These are just the basic UI classes. Find the TUIControl in our class hierarchy diagram and look at all it's descendants to discover more:)

2. Using the 2D controls

You simply create an instance of any class you like, and add it as a children of Window.Controls, CastleControl.Controls or another (parent) TUIControl. Note that TUIControl is a descendant of the standard TComponent property, so you can use the standard "ownership" mechanism to take care of freeing the UI control. In simple cases, you can make the Application or Window a parent of your UI control.

An example below shows a simple button and a label:

uses CastleWindow, CastleUIControls, CastleControls;
  Window: TCastleWindow;
  MyLabel: TCastleLabel;
  MyButton: TCastleButton;
  Window := TCastleWindow.Create(Application);
  MyButton := TCastleButton.Create(Application);
  MyButton.Caption := 'Click me!';
  MyButton.Anchor(vpBottom, 10);
  MyLabel := TCastleLabel.Create(Application);
  MyLabel.Caption := 'Click on the button!';
  { position label such that it's over the button }
  MyLabel.Anchor(vpBottom, 10 + MyButton.CalculatedHeight + 10);

Remember that at any time, you can add and remove the controls. You can also make a control temporarily "not existing" (not visible, not handling inputs and so on — just like it would not be present on the controls list at all) by flipping it's Exists property.
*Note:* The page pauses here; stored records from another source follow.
-- ==== Sys2Proof/Laws/Memory.lean ====
section
/-! SUPPORT. Laws of engine memory: reads after writes, and the canonical form every operation keeps. -/

namespace Sys2Proof.Machine

@[simp] theorem Memory.read_nil (a : Nat) : Memory.read [] a = Memory.unlisted := rfl

theorem Memory.read_erase (m : Memory) (a x : Nat) :
    (m.erase a).read x = if x = a then Memory.unlisted else m.read x := by
  induction m with
  | nil => simp [Memory.erase]
  | cons c m ih =>
    obtain ⟨y, b⟩ := c
    by_cases hy : y = a
    · subst hy
      by_cases hx : x = y
      · simpa [Memory.erase, hx] using ih
      · have : y ≠ x := fun h => hx h.symm
        simpa [Memory.erase, Memory.read, hx, this] using ih
    · by_cases hx : y = x
      · subst hx
        simp [Memory.erase, Memory.read, hy]
      · simp [Memory.erase, Memory.read, hy, hx, ih]

theorem Memory.read_insert_self (m : Memory) (a : Nat) (v : Byte)
    (h : ∀ c ∈ m, c.1 ≠ a) : (Memory.insert m a v).read a = v := by
  induction m with
  | nil => simp [Memory.insert, Memory.read]
  | cons c m ih =>
    obtain ⟨y, b⟩ := c
    have hy : y ≠ a := h (y, b) (by simp)
    unfold Memory.insert
    split
    · simp [Memory.read]
    · simpa [Memory.read, hy] using ih (fun c hc => h c (by simp [hc]))

theorem Memory.read_insert_other (m : Memory) {a x : Nat} (v : Byte) (hx : x ≠ a) :
    (Memory.insert m a v).read x = m.read x := by
  have hx' : a ≠ x := fun h => hx h.symm
  induction m with
  | nil => simp [Memory.insert, Memory.read, hx']
  | cons c m ih =>
    obtain ⟨y, b⟩ := c
    unfold Memory.insert
    split
    · simp [Memory.read, hx']
    · simp [Memory.read, ih]

theorem Memory.erase_subset (m : Memory) (a : Nat) : ∀ c ∈ m.erase a, c ∈ m ∧ c.1 ≠ a := by
  induction m with
  | nil => simp [Memory.erase]
  | cons d m ih =>
    obtain ⟨y, b⟩ := d
    intro c hc
    unfold Memory.erase at hc
    split at hc
    · exact ⟨List.mem_cons_of_mem _ (ih c hc).1, (ih c hc).2⟩
    · rcases List.mem_cons.1 hc with rfl | hc
      · exact ⟨by simp, by assumption⟩
      · exact ⟨List.mem_cons_of_mem _ (ih c hc).1, (ih c hc).2⟩

/-- A read after one write: the byte written at its address, what was there everywhere else. -/
theorem Memory.read_write (m : Memory) (a x : Nat) (v : Byte) :
    (m.write a v).read x = if x = a then v else m.read x := by
  unfold Memory.write
  by_cases hx : x = a
  · subst hx
    split
    · simp [Memory.read_erase, *]
    · simpa using Memory.read_insert_self (m.erase x) x v (fun c hc => (Memory.erase_subset m x c hc).2)
  · split
    · simp [Memory.read_erase, hx]
    · simp [Memory.read_insert_other _ v hx, Memory.read_erase, hx]

theorem Memory.mem_insert {m : Memory} {a : Nat} {v : Byte} {c : Host.Cell}
    (hc : c ∈ Memory.insert m a v) : c = (a, v) ∨ c ∈ m := by
  induction m with
  | nil => simpa [Memory.insert] using hc
  | cons d m ih =>
    obtain ⟨y, b⟩ := d
    unfold Memory.insert at hc
    split at hc
    · simpa using hc
    · rcases List.mem_cons.1 hc with rfl | hc
      · simp
      · rcases ih hc with h | h
        · exact .inl h
        · exact .inr (List.mem_cons_of_mem _ h)

theorem Memory.erase_pairwise {m : Memory} (h : m.Pairwise (fun x y => x.1 < y.1)) (a : Nat) :
    (m.erase a).Pairwise (fun x y => x.1 < y.1) := by
  induction m with
  | nil => simp [Memory.erase]
  | cons d m ih =>
    obtain ⟨y, b⟩ := d
    rw [List.pairwise_cons] at h
    unfold Memory.erase
    split
    · exact ih h.2
    · exact List.pairwise_cons.2 ⟨fun c hc => h.1 c (Memory.erase_subset m a c hc).1, ih h.2⟩

theorem Memory.insert_pairwise {m : Memory} (h : m.Pairwise (fun x y => x.1 < y.1)) {a : Nat}
    (v : Byte) (ha : ∀ c ∈ m, c.1 ≠ a) :
    (Memory.insert m a v).Pairwise (fun x y => x.1 < y.1) := by
  induction m with
  | nil => simp [Memory.insert]
  | cons d m ih =>
    obtain ⟨y, b⟩ := d
    have h' := List.pairwise_cons.1 h
    unfold Memory.insert
    split
    case isTrue hlt =>
      refine List.pairwise_cons.2 ⟨fun c hc => ?_, h⟩
      rcases List.mem_cons.1 hc with rfl | hc
      · exact hlt
      · exact Nat.lt_trans hlt (h'.1 c hc)
    case isFalse hge =>
      have hy : y ≠ a := ha (y, b) (by simp)
      refine List.pairwise_cons.2 ⟨fun c hc => ?_, ih h'.2 (fun c hc => ha c (by simp [hc]))⟩
      rcases Memory.mem_insert hc with rfl | hc
      · show y < a
        omega
      · exact h'.1 c hc

theorem Memory.mem_write {m : Memory} {a : Nat} {v : Byte} {c : Host.Cell} (hc : c ∈ m.write a v) :
    (c = (a, v) ∧ v ≠ Memory.unlisted) ∨ c ∈ m := by
  unfold Memory.write at hc
  split at hc
  · exact .inr (Memory.erase_subset m a c hc).1
  · rcases Memory.mem_insert hc with h | h
    · exact .inl ⟨h, by assumption⟩
    · exact .inr (Memory.erase_subset m a c h).1

/-- A write keeps the canonical form. -/
theorem Memory.write_wf {m : Memory} (h : m.wf) (a : Nat) (v : Byte) : (m.write a v).wf := by
  refine ⟨?_, fun c hc => ?_⟩
  · unfold Memory.write
    split
    · exact Memory.erase_pairwise h.1 a
    · exact Memory.insert_pairwise (Memory.erase_pairwise h.1 a) v
        (fun c hc => (Memory.erase_subset m a c hc).2)
  · rcases Memory.mem_write hc with ⟨rfl, hv⟩ | hc
    · exact hv
    · exact h.2 c hc

theorem Memory.write_below {m : Memory} {size : Nat} (h : m.below size) {a : Nat} (ha : a < size)
    (v : Byte) : (m.write a v).below size := by
  intro c hc
  rcases Memory.mem_write hc with ⟨rfl, -⟩ | hc
  · exact ha
  · exact h c hc

/-- A read after a run of writes. -/
theorem Memory.read_writeBytes (bs : List Byte) (m : Memory) (a x : Nat) :
    (m.writeBytes a bs).read x =
      if a ≤ x ∧ x < a + bs.length then bs.getD (x - a) 0#8 else m.read x := by
  induction bs generalizing m a with
  | nil => rw [if_neg (by rw [List.length_nil]; omega), Memory.writeBytes]
  | cons b bs ih =>
    rw [Memory.writeBytes, ih, Memory.read_write, List.length_cons]
    by_cases hx : x = a
    · subst hx
      rw [if_neg (by omega), if_pos rfl, if_pos (by omega), Nat.sub_self, List.getD_cons_zero]
    · by_cases hin : a + 1 ≤ x ∧ x < a + 1 + bs.length
      · rw [if_pos hin, if_pos (by omega), show x - a = (x - (a + 1)) + 1 by omega, List.getD_cons_succ]
      · rw [if_neg hin, if_neg hx, if_neg (by omega)]

/-- A run of writes leaves every address outside it alone. -/
theorem Memory.read_writeBytes_outside (bs : List Byte) (m : Memory) {a x : Nat}
    (hx : ¬(a ≤ x ∧ x < a + bs.length)) : (m.writeBytes a bs).read x = m.read x := by
  rw [Memory.read_writeBytes, if_neg hx]

theorem Memory.writeBytes_wf (bs : List Byte) {m : Memory} (h : m.wf) (a : Nat) :
    (m.writeBytes a bs).wf := by
  induction bs generalizing m a with
  | nil => exact h
  | cons b bs ih => exact ih (Memory.write_wf h a b) (a + 1)

theorem Memory.writeBytes_below (bs : List Byte) {m : Memory} {size : Nat} (h : m.below size)
    {a : Nat} (ha : bs.length = 0 ∨ a + bs.length ≤ size) : (m.writeBytes a bs).below size := by
  induction bs generalizing m a with
  | nil => exact h
  | cons b bs ih =>
    simp only [List.length_cons] at ha
    exact ih (Memory.write_below h (by omega) b) (by omega)

/-- A read after a run of bytes is replaced. -/
theorem Memory.read_fill (f : Nat → Byte) (n : Nat) (m : Memory) (a x : Nat) :
    (m.fill f a n).read x = if a ≤ x ∧ x < a + n then f x else m.read x := by
  induction n generalizing m a with
  | zero => rw [if_neg (by omega), Memory.fill]
  | succ n ih =>
    rw [Memory.fill, ih, Memory.read_write]
    by_cases hx : x = a
    · subst hx
      rw [if_neg (by omega), if_pos rfl, if_pos (by omega)]
    · by_cases hin : a + 1 ≤ x ∧ x < a + 1 + n
      · rw [if_pos hin, if_pos (by omega)]
      · rw [if_neg hin, if_neg hx, if_neg (by omega)]

theorem Memory.fill_wf (f : Nat → Byte) (n : Nat) {m : Memory} (h : m.wf) (a : Nat) :
    (m.fill f a n).wf := by
  induction n generalizing m a with
  | zero => exact h
  | succ n ih => exact ih (Memory.write_wf h a (f a)) (a + 1)

theorem Memory.fill_below (f : Nat → Byte) (n : Nat) {m : Memory} {size : Nat} (h : m.below size)
    {a : Nat} (ha : n = 0 ∨ a + n ≤ size) : (m.fill f a n).below size := by
  induction n generalizing m a with
  | zero => exact h
  | succ n ih => exact ih (Memory.write_below h (by omega) (f a)) (by omega)

@[simp] theorem Memory.length_readBytes (m : Memory) (a n : Nat) : (m.readBytes a n).length = n := by
  induction n generalizing a with
  | zero => rfl
  | succ n ih => simp [Memory.readBytes, ih]

theorem Memory.getD_readBytes (m : Memory) (n : Nat) (a k : Nat) (hk : k < n) :
    (m.readBytes a n).getD k 0#8 = m.read (a + k) := by
  induction n generalizing a k with
  | zero => omega
  | succ n ih =>
    cases k with
    | zero => simp [Memory.readBytes]
    | succ k =>
      have := ih (a + 1) k (by omega)
      rw [show a + 1 + k = a + (k + 1) by omega] at this
      simpa [Memory.readBytes] using this

/-- Two memories that agree on a run of addresses give the same bytes there. -/
theorem Memory.readBytes_congr (n : Nat) {m m' : Memory} {a : Nat}
    (h : ∀ x, a ≤ x → x < a + n → m.read x = m'.read x) : m.readBytes a n = m'.readBytes a n := by
  induction n generalizing a with
  | zero => rfl
  | succ n ih =>
    rw [Memory.readBytes, Memory.readBytes, h a (by omega) (by omega),
      ih (fun x h1 h2 => h x (by omega) (by omega))]

theorem Memory.readBytes_append (m : Memory) (k n a : Nat) :
    m.readBytes a (k + n) = m.readBytes a k ++ m.readBytes (a + k) n := by
  induction k generalizing a with
  | zero => simp [Memory.readBytes]
  | succ k ih =>
    rw [show k + 1 + n = (k + n) + 1 by omega]
    simp [Memory.readBytes, ih, show a + 1 + k = a + (k + 1) by omega]

/-- Reading back a run of bytes just written. -/
theorem Memory.readBytes_writeBytes (bs : List Byte) (m : Memory) (a : Nat) :
    (m.writeBytes a bs).readBytes a bs.length = bs := by
  induction bs generalizing m a with
  | nil => rfl
  | cons b bs ih =>
    have h : (Memory.writeBytes m a (b :: bs)).read a = b := by
      rw [Memory.read_writeBytes]
      simp
    simp only [List.length_cons, Memory.readBytes, h]
    rw [Memory.writeBytes, ih]

/-- Reading a run of bytes that a write did not touch. -/
theorem Memory.readBytes_writeBytes_disjoint (bs : List Byte) (m : Memory) {a b n : Nat}
    (h : b + n ≤ a ∨ a + bs.length ≤ b) : (m.writeBytes a bs).readBytes b n = m.readBytes b n :=
  Memory.readBytes_congr n fun x h1 h2 => Memory.read_writeBytes_outside bs m (by omega)

theorem Memory.readInt_congr {m m' : Memory} {a i : Nat}
    (h : ∀ x, a + 4 * i ≤ x → x < a + 4 * i + 4 → m.read x = m'.read x) :
    m.readInt a i = m'.readInt a i := by
  rw [Memory.readInt, Memory.readInt, Memory.readBytes_congr 4 h]

@[simp] theorem Memory.length_readInts (m : Memory) (a n : Nat) : (m.readInts a n).length = n := by
  simp [Memory.readInts]

theorem Memory.readInts_congr {m m' : Memory} {a n : Nat}
    (h : ∀ x, a ≤ x → x < a + 4 * n → m.read x = m'.read x) :
    m.readInts a n = m'.readInts a n := by
  refine List.map_congr_left fun i hi => Memory.readInt_congr fun x h1 h2 => h x (by omega) ?_
  have := List.mem_range.1 hi
  omega

@[simp] theorem length_leBytes (n v : Nat) : (leBytes n v).length = n := by
  induction n generalizing v with
  | zero => rfl
  | succ n ih => simp [leBytes, ih]

/-- The bytes of a value give the value back, modulo their width. -/
theorem leValue_leBytes (n v : Nat) : leValue (leBytes n v) = v % 256 ^ n := by
  induction n generalizing v with
  | zero => simp [leBytes, leValue, Nat.mod_one]
  | succ n ih =>
    simp only [leBytes, leValue, ih, BitVec.toNat_ofNat]
    rw [show 256 ^ (n + 1) = 256 * 256 ^ n by rw [Nat.pow_succ, Nat.mul_comm], Nat.mod_mul]

theorem leValue_lt (bs : List Byte) : leValue bs < 256 ^ bs.length := by
  induction bs with
  | nil => simp [leValue]
  | cons b bs ih =>
    have := b.isLt
    simp only [leValue, List.length_cons, Nat.pow_succ]
    omega

@[simp] theorem length_intBytes (vals : List Word) : (intBytes vals).length = 4 * vals.length := by
  induction vals with
  | nil => rfl
  | cons v vs ih => simp [intBytes, ih]; omega

theorem Memory.readInts_succ (m : Memory) (a n : Nat) :
    m.readInts a (n + 1) = m.readInt a 0 :: m.readInts (a + 4) n := by
  simp only [Memory.readInts, List.range_succ_eq_map, List.map_cons, List.map_map]
  refine congrArg _ (List.map_congr_left fun i _ => ?_)
  simp only [Function.comp, Memory.readInt, Nat.mul_succ]
  rw [show a + (4 * i + 4) = a + 4 + 4 * i by omega]

end Sys2Proof.Machine
end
Here's the previous example expanded, showing how to handle button click, to toggle the visibility of a rectangle:

uses CastleWindow, CastleUIControls, CastleControls, CastleColors;
  Window: TCastleWindow;
  MyRect: TCastleRectangleControl;
  MyButton: TCastleButton;
  TEventHandler = class
    class procedure ButtonClick(Sender: TObject);
class procedure TEventHandler.ButtonClick(Sender: TObject);
  MyRect.Exists := not MyRect.Exists;
  Window := TCastleWindow.Create(Application);
  MyButton := TCastleButton.Create(Application);
  MyButton.Caption := 'Toggle rectangle';
  MyButton.Anchor(vpBottom, 10);
  { use a trick to avoid creating a useless instance
    of the TEventHandler class. }
  MyButton.OnClick := @TEventHandler(nil).ButtonClick;
  MyRect := TCastleRectangleControl.Create(Application);
  MyRect.Color := Yellow;
  MyRect.Width := 200;
  MyRect.Height := 200;

3. Parents and anchors

Dialog box composed from simple UI elements

Every UI control may have children, which are positioned relative to their parent. The children are always drawn on top of their parent. (Although the parent has an additional chance to draw over the children in it's RenderOverChildren method, but that's rarely used.)

  • The children receive input events (key and mouse presses) before their parent. So the innermost children get the first chance to process an event (like a click), and only if they do not handle it (their Press method will return false) then the event is passed to the parent. If no UI control processes a press event, it is passed to the TCastleWindowCustom.OnPress or TCastleControlCustom.OnPress.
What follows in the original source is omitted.